Sunday, 8 February 2009

Foghorns, mist and grammar

But if each of us can see only our own segment of blackly shining asphalt, how can we extrapolate that to a common picture of the world to share with our fellow travellers? We need signposts, foghorns, landmarks, lighthouses – a map, in short – by which we can navigate the terrain.
Some like Steven Pinker see evidence for a lingua franca: a common grammar shared by all human languages which is pre-wired by evolution into the cognitive faculties all human beings. On this view language – and therefore the particular rendition of the universe it affords – is as much a product of our biology as our arms or eyes, and through the office of this grammar there is a universal means of perceiving the world. In other words, after all, there is a single common map by which we do orient ourselves and avoid colliding with each other, and by reference to which all uncertainties and misunderstandings can be resolved.
It is courtesy of just this innate universal grammar that we can “shape events in each other’s brains with exquisite precision”.
As we pass the 200th anniversary of Charles Darwin’s birth, one might remark in the margin at the huge variety of social, political and philosophical literature which claims Darwin’s intellectual antecedence. Some might see this as evidence of the rude health in which Darwin’s Dangerous Idea finds itself a couple of centuries on – universal acid indeed, as Daniel Dennett termed it. Others might wonder whether such universal acidity is symptomatic of weakness in Darwin’s programme: a theory which can be all things to all people ends up being nothing to anyone; there’s a point where flexibility needed for multiple applications tips into ambiguity and incoherence.
For me, Pinker’s account or universal grammar, Darwin-certified or not, leaves something out. Even if it were sufficiently, exquisitely, precise as to permit only a single literal interpretation for a given statement (as far as I can tell, it isn’t), there would still be an infinite universe of possible figurative interpretations of the same statement, and grammar – the rules for constructing meanings from words – cannot help us with our vocabulary. When Lou Reed tells us, at the end of his exquisitely miserable single Perfect Day, “You’re going to reap just what you sow”, grammar is no help in determining whether or not he was talking about gardening, and whether it really was a “perfect day”, or perhaps there was just a little bit of irony interlaced. 
But – and here’s the thing – the ambiguity conferred by the possibility of metaphor is not an obstacle only for our poets and novelists. Exactly the same ambiguity, the susceptibility to figurative meaning, infests every statement, however strictly empirical or even mathematical. Indeed, that was the very problem with Bertrand Russell’s Principia Mathematica, so deftly exposed by Goedel. This is significant, because it suggests there is no difference between literature and science might not be as ontological as scientists tend to suppose.
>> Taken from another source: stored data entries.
/-- One action of the STEPPER unit: its own registers. -/
theorem stpAct_unit {s : State} {op : StpOp} {rest : List StpOp} (hi : Inv s) (ht : s.stepper.todo = op :: rest) :
    NoFault (fun t => StepperInv s.params t.stepper) (stpAct op rest s) := by
  have hb : s.stepper.busy = true := by rw [hi.stepper.busyTodo, ht]; rfl
  have hg := hi.stepper.todoGood
  rw [ht] at hg
  have step : ∀ u : Stepper, rest ≠ [] → u.busy = true → u.todo = rest → u.cfgd = s.stepper.cfgd → u.config =
    s.stepper.config → (s.stepper.power ≠ none → u.power ≠ none) →
      u.prof = s.stepper.prof → u.profLen = s.stepper.profLen → stpTodoGood s.params.profileDepth s.stepper.config
        s.stepper.profLen s.stepper.prof rest → StepperInv s.params u := by
    intro u h1 h2 h3 h4 h5 h6 h7 h8 h9
    refine ⟨fun h => ?_, ?_, ?_, ?_, ?_⟩
    · have := hi.stepper.configured (h4 ▸ h)
      exact ⟨h5 ▸ this.1, h6 this.2⟩
    · rw [h2, h3]; simp [h1]
    · intro h; rw [h2] at h; cases h
    · rw [h7]; exact hi.stepper.memory
    · rw [h5, h8, h7, h3]; exact h9
  cases op with
  | cfgOut p =>
    obtain ⟨b, a, k, e⟩ := stpConfigure_eq p rest s
    simp only [stpAct, e, NoFault]
    cases b
    · show StepperInv _ _
      refine ⟨hi.stepper.configured, ?_, ?_, hi.stepper.memory, rfl⟩
      · exact hb
      · intro h; exact absurd (hb.symm.trans h) (by simp)
    · exact step _ hg.1 hb rfl rfl rfl id rfl rfl hg.2
  | wr p l => exact step _ hg.1 hb rfl rfl rfl id rfl rfl hg.2
  | wait t => exact step _ hg.1 hb rfl rfl rfl id rfl rfl hg.2
  | setPower w =>
    exact step _ hg.1 hb rfl rfl rfl (fun _ => by simp [onStepper, stpTodo]) rfl rfl hg.2
  | setPhase w => exact step _ hg.1 hb rfl rfl rfl id rfl rfl hg.2
  | startPulses => exact step _ hg.1 hb rfl rfl rfl id rfl rfl hg.2
  | store c =>
    obtain ⟨h1, rfl⟩ := hg
    refine ⟨fun _ => ⟨⟨c, rfl, h1⟩, by simp⟩, hb, ?_, hi.stepper.memory, rfl⟩
    intro h; exact absurd (hb.symm.trans h) (by simp)
  | storeMicrostep d pat =>
    obtain ⟨⟨c, hc, hgood, hm⟩, rfl⟩ := hg
    simp only [stpAct, hc, readReg_some, NoFault]
    refine ⟨?_, hb, ?_, hi.stepper.memory, rfl⟩
    · intro h
      refine ⟨⟨_, rfl, ?_⟩, (hi.stepper.configured h).2⟩
      obtain ⟨a1, a2, a3, a4, a5, a6⟩ := hgood
      exact ⟨a1, a2, a3, a4, hm, a6⟩
    · intro h; exact absurd (hb.symm.trans h) (by simp)
  | pulse =>
    obtain ⟨⟨len, hl, hlen, hp⟩, hc, rfl⟩ := hg
    simp only [stpAct, pulseHead]
    refine NoFault.readReg (by rw [hl]; simp) fun len' hl' => ?_
    rw [hl] at hl'; cases hl'
    split
    · rename_i hidx
      split
      · show StepperInv _ _
        exact ⟨hi.stepper.configured, rfl, fun _ => ⟨rfl, rfl⟩, releaseProfile_wf hi.stepper.memory, trivial⟩
      · refine NoFault.readReg hc fun c hc => ?_
        show StepperInv _ _
        refine ⟨hi.stepper.configured, ?_, ?_, hi.stepper.memory, ?_⟩
        · simp [onStepper, stpTodo, pulseRest, hb]
        · intro h; exact absurd (hb.symm.trans h) (by simp)
        · refine ⟨by simp [pulseRest], stpTodoGood_stpWait _ _ (by simp) ?_⟩
          have pr : profileReady s.params.profileDepth s.stepper.profLen s.stepper.prof := ⟨len, hl, hlen, hp⟩
          have cn : s.stepper.config ≠ none := by rw [hc]; simp
          exact ⟨cn, by simp, ⟨len, hl, hidx⟩, pr, by simp, pr, cn, rfl⟩
    · show StepperInv _ _
      show StepperInv _ _
      exact ⟨hi.stepper.configured, rfl, fun _ => ⟨rfl, rfl⟩, releaseProfile_wf hi.stepper.memory, trivial⟩
  | pulseLow =>
    refine NoFault.readReg hg.1 fun c hc => ?_
    exact step _ hg.2.1 hb rfl rfl rfl id rfl rfl hg.2.2
  | hold i =>
    obtain ⟨⟨len, hl, hidx⟩, ⟨len', hl', hd, hp⟩, hne, hr⟩ := hg
    rw [hl] at hl'; cases hl'
    simp only [stpAct, readProfile]
    rw [if_pos (by omega)]
    obtain ⟨d, hd⟩ := hp i hidx
    rw [hd, readReg_some]
    exact step _ hne hb rfl rfl rfl id rfl rfl hr
  | respProfile p =>
    show StepperInv _ _
    show StepperInv _ _
    exact ⟨hi.stepper.configured, rfl, fun _ => ⟨rfl, rfl⟩, releaseProfile_wf hi.stepper.memory, trivial⟩
  | resp st r =>
    show StepperInv _ _
    exact ⟨hi.stepper.configured, rfl, fun _ => ⟨rfl, rfl⟩, hi.stepper.memory, trivial⟩

/-- One action of the STEPPER unit. -/
theorem stpAct_noFault {s : State} {op : StpOp} {rest : List StpOp} (hi : Inv s) (ht : s.stepper.todo = op :: rest) :
    NoFault Inv (stpAct op rest s) :=
  (stpAct_unit hi ht).imp fun _ h hu =>
    hi.ofStepper (stpAct_frame h).hx (stpAct_frame h).params (stpAct_frame h).outsidePins hu (stpAct_uses ht h)

/-- Any number of actions of the STEPPER unit. -/
theorem runStepper_noFault {k : Nat} {s : State} (hi : Inv s) : NoFault Inv (runStepper k s) := by
  induction k generalizing s with
  | zero => exact hi
  | succ k ih =>
    cases h : s.stepper.todo with
    | nil => rw [runStepper_nil _ h]; exact hi
    | cons op rest => rw [runStepper_cons _ h]; exact (stpAct_noFault hi h).andThen fun _ => ih

/-- StpOp.plain ops -/
def StpOp.plain : StpOp → Bool
  | .cfgOut _ | .wr _ _ | .wait _ | .setPower _ | .setPhase _ | .startPulses => true
  | .store _ | .storeMicrostep _ _ | .pulse | .pulseLow | .hold _ | .respProfile _ | .resp _ _ => false

theorem stpTodoGood_plain {d c l p} (ops rest : List StpOp) (hp : ops.all StpOp.plain = true) (h : rest ≠ [])
    (hr : stpTodoGood d c l p rest) :
    stpTodoGood d c l p (ops ++ rest) := by
  induction ops with
  | nil => exact hr
  | cons op ops ih =>
    rw [List.all_cons, Bool.and_eq_true] at hp
    have ih := ih hp.2
    have : ops ++ rest ≠ [] := by simp [h]
    have hp := hp.1
    cases op <;> first | exact ⟨this, ih⟩ | cases hp

/-- A command whose rule keeps the invariant at its acceptance. -/
theorem acceptStepper_noFault {s : State} {body : State → Outcome} (hi : Inv s)
    (h : s.stepper.busy = false → NoFault Inv (body (onStepper (fun x => { x with busy := true }) s))) :
    NoFault Inv (acceptStepper s body) := by
  unfold acceptStepper
  split
  · exact hi
  · rename_i hb
    exact (h (by simpa using hb)).andThen fun _ => runStepper_noFault

/-- The state after the acceptance of a command that stores no configuration. -/
theorem inv_begun {s u : State} (hi : Inv s) (h1 : u.hx = s.hx) (h2 : u.params = s.params)
    (h3 : u.outsidePins = s.outsidePins)
    (hb : u.stepper.busy = true) (ht : u.stepper.todo ≠ []) (hk : u.stepper.todo.all StpOp.keepsCfgd = true)
    (hc : u.stepper.cfgd = s.stepper.cfgd) (hcc : u.stepper.config = s.stepper.config)
    (hp : u.stepper.power = s.stepper.power) (hm : Memory.wf u.stepper.prof = true)
    (hg : stpTodoGood s.params.profileDepth s.stepper.config u.stepper.profLen u.stepper.prof u.stepper.todo) :
    Inv u := by
  refine hi.ofStepper h1 h2 h3 ⟨?_, ?_, ?_, hm, ?_⟩
    (stepperUses_mono (fun a c b => ⟨c, hc ▸ a, hcc ▸ b, rfl⟩) fun c h => ?_)
  · rw [hc, hcc, hp]; exact hi.stepper.configured
  · rw [hb]; simp [ht]
  · intro h; rw [hb] at h; cases h
  · rw [hcc]; exact hg
  · cases List.all_eq_true.1 hk _ h

/-- An error at acceptance (spec/60_exceptions.md R220). -/
theorem stpRaise_noFault {s : State} (hi : Inv s) (st : Status) : NoFault Inv
    (.next (stpRaise st (onStepper (fun x => { x with busy := true }) s))) :=
  inv_begun hi rfl rfl rfl rfl (by simp [stpRaise, stpTodo, onStepper]) rfl rfl rfl rfl hi.stepper.memory rfl

/-- A configured unit holds a legal configuration and a power state. -/
theorem stpConfigured_noFault {s : State} (hi : Inv s) {k : StepperConfig → Outcome}
    (h : ∀ c, s.stepper.cfgd = true → s.stepper.config = some c → stepperConfigGood c → s.stepper.power ≠ none →
    NoFault Inv (k c)) :
    NoFault Inv (stpConfigured (onStepper (fun x => { x with busy := true }) s) k) := by
  unfold stpConfigured
  split
  · rename_i hc
    obtain ⟨⟨c, h1, h2⟩, h3⟩ := hi.stepper.configured hc
    refine NoFault.readReg (by rw [onStepper_stepper]; simp [h1]) fun c' h' => ?_
    simp only [onStepper_stepper, h1] at h'
    cases h'
    exact h c hc h1 h2 h3
  · exact stpRaise_noFault hi _

/-- The pins of a stored configuration are those of its arguments. -/
theorem stepperPins_configOf (a : StpConfigArgs) (p : BitVec 3) : stepperPins (configOf a p) = argPins a := by
  have h1 : ∀ (v : Bool) (x : Pin), sleepValid (sleepPinReg v x) = v := by
    intro v x
    unfold sleepValid sleepPinReg
    rw [BitVec.getLsbD_append]
    cases v <;> simp
  have h2 : ∀ (v : Bool) (x : Pin), sleepPinOf (sleepPinReg v x) = x := by
    intro v x
    unfold sleepPinOf sleepPinReg
    apply BitVec.eq_of_getLsbD_eq
    intro i hi
    rw [BitVec.getLsbD_extractLsb', BitVec.getLsbD_append]
    simp [hi]
  unfold stepperPins argPins configOf
  simp only [h1]
  cases hv : a.sleepValid
  · simp
  · simp [h2]

/-- Every key fits the six bits of `STP.MICROSTEP`. -/
theorem msEncode_setWidth {m : Model} {d : Count} {p : BitVec 3} (h : msEncode m d = some p) : msEncode m
    ((d.setWidth 6).setWidth 32) = some p := by
  have key : ∀ m : Model, ∀ e ∈ msTable m, ((e.1.setWidth 6).setWidth 32 : Count) = e.1 := by
    intro m e he
    cases m <;> simp [msTable] at he
    · rcases he with h | h | h | h | h <;> subst h <;> rfl
    · rcases he with h | h | h | h | h | h <;> subst h <;> rfl
  have : (d, p) ∈ msTable m := by
    unfold msEncode at h
    exact List.lookup_eq_some_iff.1 h |>.elim fun l h => by obtain ⟨l2, h, _⟩ := h; rw [h]; simp
  have := key m _ this
  simp only at this
  rw [this]; exact h

/-- What passes the checks of R103 is stored as a legal configuration. -/
theorem configOf_good {a : StpConfigArgs} {p : BitVec 3} (h : stpConfigLegal a = true)
    (he : msEncode a.model a.microstep = some p) (hn : (argPins a).Nodup) :
    stepperConfigGood (configOf a p) := by
  unfold stpConfigLegal at h
  simp only [Bool.and_eq_true] at h
  obtain ⟨⟨⟨⟨h1, h2⟩, h3⟩, h4⟩, _⟩ := h
  refine ⟨by simpa [configOf] using h1, h2, h3, h4, msEncode_setWidth he, ?_⟩
  rw [stepperPins_configOf]; exact hn

/-- A profile just written can be read. -/
theorem profileReady_written (p : List F64) (m : Memory) (depth : Nat) (h : p.length ≤ depth) (h2 : p.length < 2 ^ 32) :
    profileReady depth (some (BitVec.ofNat 32 p.length)) (memWriteList m 0 p) := by
  refine ⟨_, rfl, ?_, fun i hi => ?_⟩
  · simp; omega
  · have hi : i < p.length := by simp at hi; omega
    have := memRead_memWriteList m 0 p hi
    rw [Nat.zero_add] at this
    exact ⟨p[i], by rw [this]; exact List.getElem?_eq_getElem hi⟩

theorem wakeBody_plain (p : Params) (c : StepperConfig) : (wakeBody p c).all StpOp.plain = true := all_wakeBody
    (fun _ _ => rfl) (fun _ => rfl) rfl p c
So how are we meant to identify each time, from the infinite set of possible meanings, the right one? Like any natural language, English is no more and no less than a formal logical system, like Mathematics. In these technologically revolutionary times we are confronted, as never before, by the fact that English is a numeric system: Every character can in theory be and, for the purpose of electronic processing of data, is assigned its own digit – the ASCII code. A computer can only understand text by reducing it to numbers.
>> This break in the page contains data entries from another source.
-- ==== Sys2Proof/Tests/Slice0.lean ====
section
/-! SUPPORT. Tests. Expected values come from the spec: the encodings of spec/30_encoding.md R82, R83 and R92, and the
vectors V-… of spec/95_test_vectors.md. Then, for each statement with hypotheses, a witness that meets them. -/

namespace Sys2Proof.Tests

open Sys2Proof Sys2Proof.Machine

/-! ### Well-formed commands: each is refused on the other port -/

theorem test_wellFormed_command : Instr.wake.wellFormed .command = true := by decide
theorem test_illFormed_wake_on_event_port : Instr.wake.wellFormed .event = false := by decide
theorem test_illFormed_edge_on_command_port : Instr.hxEdge.wellFormed .command = false := by decide
theorem test_wellFormed_edge : Instr.hxEdge.wellFormed .event = true := by decide

/-! ### Decoding: words and records written out from R82 and R83 -/

/-- CFG-A of spec/95_test_vectors.md: 100.0 is 0x4059000000000000, 10.0 is 0x4024000000000000. -/
def argsA : StpConfigArgs := ⟨20, 21, true, 16, 14, 15, 18, 200, 0x4059000000000000#64, 0x4024000000000000#64, 1,
    .drv8825⟩

/-- Program 1, command 1. -/
theorem test_decode_stpConfig : decode .command 0b00010000
    [.u8 20, .u8 21, .bit true, .u8 16, .u8 14, .u8 15, .u8 18, .u32 200, .f64 0x4059000000000000#64,
     .f64 0x4024000000000000#64, .u32 1, .bit true] = .instr (.stpConfig argsA) := by decide
/-- Program 3, command 2. -/
theorem test_decode_msEncode :
    decode .command 0b00010001 [.bit false, .u32 16] = .instr (.msEncode .a4988 16) := by decide
/-- Program 3, command 9. -/
theorem test_decode_stpSetMicrostep : decode .command 0b00010010 [.u32 16] = .instr (.stpSetMicrostep 16) := by decide
/-- Program 1, command 2. -/
theorem test_decode_ramp : decode .command 0b00010011 [.u32 5, .f64 0x408F400000000000#64] =
    .instr (.ramp 5 0x408F400000000000#64) := by decide
theorem test_decode_wake : decode .command 0b00010100 [] = .instr .wake := by decide
theorem test_decode_sleep : decode .command 0b00010101 [] = .instr .sleep := by decide
/-- Program 1, command 4. -/
theorem test_decode_step : decode .command 0b00010110 [.u32 2, .bit false, .f64 0x404E000000000000#64, .bit false] =
    .instr (.step 2 false 0x404E000000000000#64 false) := by decide
theorem test_decode_stpCancel : decode .command 0b00010111 [] = .instr .stpCancel := by decide
/-- Program 2, command 2. -/
theorem test_decode_hxConfig : decode .command 0b00100000 [.u8 5, .u8 6, .bit true, .u8 32, .bit false] =
    .instr (.hxConfig ⟨5, 6, .b, 32, false⟩) := by decide
theorem test_decode_hxReadCycle : decode .command 0b00100001 [] = .instr .hxReadCycle := by decide
/-- Program 2, command 3. -/
theorem test_decode_hxGetReading : decode .command 0b00100010 [.u32 2] = .instr (.hxGetReading 2) := by decide
theorem test_decode_hxEdge : decode .event 0b00100011 [] = .instr .hxEdge := by decide
/-- R89: the first and last reserved words of each unit, words of no unit, and 0x23 on the command port. -/
theorem test_decode_reserved : ([0x18, 0x1F, 0x24, 0x2F, 0x00, 0x0F, 0x30, 0xFF, 0x23] : List (BitVec 8)).all
    (fun w => decode .command w [] == .reserved) = true := by decide
/-- R83, R91: a record one field short, one with a field too many, one with a field of another type. -/
theorem test_decode_malformed : decode .command 0x13 [.u32 5] = .malformed ∧ decode .command 0x14 [.bit true] =
    .malformed ∧
    decode .command 0x12 [.u8 4] = .malformed := by decide
theorem test_decodeTableWord : decodeTableWord 8 0x22 = some (.hxGetReading 0) ∧ decodeTableWord 8 0x23 = some .hxEdge ∧
    decodeTableWord 8 0x18 = none := by decide
/-- R92's syntax on Program 1, commands 1 and 2, with the defaults of `model` and of a sleep pin given. -/
theorem test_assemble : assemble ("STP_CONFIG dir_pin=20, step_pin=21, sleep_pin=16, ms_pin0=14, "
      ++ "ms_pin1=15, ms_pin2=18, "
      ++ "steps_per_rev=200, acceleration=100, starting_rpm=10, microstep=1") = some (encode (.stpConfig argsA)) ∧
    assemble "RAMP n_steps=5, target_rpm=1000" = some (encode (.ramp 5 0x408F400000000000#64)) := by decide +kernel

/-! ### States and what they are asked for -/

/-- The registers CFG-A leaves. -/
def configA : StepperConfig := ⟨20, 21, 0x110, 14, 15, 18, 200, 0x4059000000000000#64, 0x4024000000000000#64, .drv8825,
    1, 0⟩

/-- CFG-A without a sleep pin. -/
def configN : StepperConfig := { configA with sleepPin := 0 }

/-- A STEPPER unit configured and in a power state, its Pin Controller answering ok, with actions enough. -/
def stepperA (c : StepperConfig) (w : Power) : State :=
  { State.reset with
    stepper := { Stepper.reset with cfgd := true, config := some c, power := some w, answers := List.replicate 6 true }
    quantum := 300 }

/-- The registers V-H2 leaves: B/32. -/
def configB : HxConfig := ⟨5, 6, .b, 32, 2⟩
And in the same way that a mathematical system is, English is (non-viciously) circular (you can only validly define an English expression in terms of other English expressions: evidence: the Shorter Oxford Dictionary, a document which defines and explains the set of “every word in the English language” wholly in terms of words taken from that very same set).
Ultimately, the meanings we hang on the intricate latticework of words we create each day comes from beyond the formal set of symbols which comprise the English language. “Meaning in the world” when we apply our own respective vocabularies to the formal symbols in the language. Notwithstanding the Shorter Oxford Dictionary, the set of formal symbols in practical use in any single person’s language will almost certainly be unique, and the precise meanings which that person assigns to that set of symbols, being completely functional on that person’s individual life history, definitely will be.